Stored data entries:
**********

-- ==== Sys2Proof/Machine/Fabric.lean ====
section
/-! DEFINITION. One-sided fabric traffic (spec/14, R351 to R363; spec/04, R127 to R133; spec/06, R168, R169; R415): the routes to ranks,
the instructions of a group, close markers and give-up notices, and what a target does with an operation. -/

namespace Sys2Proof.Machine

open Sys2Proof

/-! ## Routes (R415) -/

/-- A byte string of the route table is used: V = 1, and no reserved bit or byte is set. -/
def routeUsable (b : List Byte) : Bool :=
  ent (field b 0x15 1) 0 1 == 1 && ent (field b 0x15 1) 2 6 == 0 && field b 0x16 10 == 0

/-- A route entry as the device reads it. -/
def routeOf (b : List Byte) (ports : Bool) : Route :=
  if !routeUsable b then .absent
  else if ent (field b 0x15 1) 1 1 == 1 then (if field b 0x14 1 < Config.vds then .here (field b 0x14 1) else .absent)
  else if ports then .away (b.take 20) else .absent

/-- The partition owns a fabric port. -/
def State.hasPort (s : State) (part : Nat) : Bool :=
  (s.partition part).ctl.get 0x18 0 != 0 || (s.partition part).ctl.get 0x20 0 != 0

/-- The route of a device to a rank: itself for its own rank, which has no entry (R169, R450); else the connection that is open, else the
entry of the route table, read at device scope. -/
def State.route (s : State) (vd rank : Nat) : Route :=
  let d := s.device vd
  match d.job with
  | none => (d.conns.look rank).getD .absent
  | some j =>
    if rank = j.rank then .here vd
    else
      match d.conns.look rank with
      | some r => r
      | none => routeOf (s.readMem .hbm (s.reloc vd .hbm (j.routes + 32 * rank)) 32) (s.hasPort d.part)

/-- The module address of the entry of the route table that a use of a rank reads: none where no connection has to be opened. -/
def State.routeEntry (s : State) (vd rank : Nat) : Option Nat :=
  let d := s.device vd
  match d.job with
  | none => none
  | some j => if rank = j.rank ∨ (d.conns.look rank).isSome = true then none else some (s.reloc vd .hbm (j.routes + 32 * rank))

/-- The locked line of that entry: its reader waits (R78). -/
def State.routeHeld (s : State) (vd rank : Nat) : Option Nat := (s.routeEntry vd rank).bind fun a => s.lockedAt .hbm a 32

/-- The entry is read and charged (R412), and the connection that it opens stays open (log 24). -/
def State.openConn (s : State) (vd rank : Nat) : State :=
  let t := match s.routeEntry vd rank with
    | some a => s.chargeRead vd a 32
    | none => s
  match s.route vd rank with
  | .absent => t
  | r => t.withDevice vd fun d => { d with conns := d.conns.put rank r }

/-- A connection is closed, so that the next operation reads the entry again. -/
def State.closeConn (s : State) (vd rank : Nat) : State := s.withDevice vd fun d => { d with conns := d.conns.del rank }

/-! ## Sending -/

/-- The key of a window and a rank in the tables of operations sent and performed. -/
def winRank (w rank : Nat) : Nat := w % winMod * 2 ^ 16 + rank % 2 ^ 16

/-- An operation is a fabric write, which counts in close markers (R128). -/
def FabKind.writes : FabKind → Bool
  | .get _ => false
  | _ => true

/-- An operation leaves its device (R128, R415): refused with status 2 where there is no route, else sent, and counted if it is a
write. -/
def State.sendFab (s : State) (vd : Nat) (x : FabOp) : State :=
  let counted (t : State) : State :=
    if x.kind.writes then t.withDevice vd fun d =>
      { d with sent := d.sent.update (winRank x.window x.dst) 0 (· + 1) } else t
  let s1 := s.openConn vd x.dst
  match s.route vd x.dst with
  | .absent => { s1 with acks := s1.acks ++ [{ id := x.id, status := 2, detail := 0, data := [] }] }
  | .here v => counted { s1 with wire := s1.wire ++ [{ x with vd := v }] }
  | .away a => counted { s1 with outbox := s1.outbox ++ [.op a x] }

/-! ## Checks of a group's instruction (R10, R352, R353) -/

/-- The rank and offset of a fabric address (R9). -/
def fabRank (a : DWord) : Nat := bits a 48 16
def fabOff (a : DWord) : Nat := bits a 0 48

/-- A fabric range that R10 refuses: its rank is beyond the job, or a byte of it lies at or beyond the window's end. Its address is
what is recorded (R32). -/
def fabricBad (d : Device) (a : DWord) (n : Nat) : Option DWord :=
  match d.job with
  | none => some a
  | some j => if j.last < fabRank a ∨ (n ≠ 0 ∧ 2 ^ j.wlog < fabOff a + n) then some a else none

/-- The fabric-address fault (R10, R31). -/
def fabricFault (kind : Access) (a : DWord) : Raise := (⟨0x0C, noLevel, 0⟩ : XFault).raises kind 4 a.toNat

/-- What the six data instructions differ in: the opcode (R257), the access kind at the target, the unit in bytes. -/
structure FabForm where
  opcode : Nat
  kind : Access
  unit : Nat
  deriving DecidableEq, Repr

/-- The operands of a fabric instruction (R352): the fabric address, the local address, SIZE, SOP, VALUE and SIGNAL. -/
structure FabArgs where
  fab : DWord
  loc : Nat
  size : Nat
  sop : Nat
  value : Word
  sig : DWord
  deriving DecidableEq, Repr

**********

> **TASK TO CARRY OUT**
Above are the records. Print exactly, and only, the lines from the line with "namespace Sys2Proof.Machine" to the line with "def routeOf (b", both inclusive.

> **SOLUTION FOR THIS TASK**
namespace Sys2Proof.Machine

open Sys2Proof

/-! ## Routes (R415) -/

/-- A byte string of the route table is used: V = 1, and no reserved bit or byte is set. -/
def routeUsable (b : List Byte) : Bool :=
  ent (field b 0x15 1) 0 1 == 1 && ent (field b 0x15 1) 2 6 == 0 && field b 0x16 10 == 0

/-- A route entry as the device reads it. -/
def routeOf (b : List Byte) (ports : Bool) : Route :=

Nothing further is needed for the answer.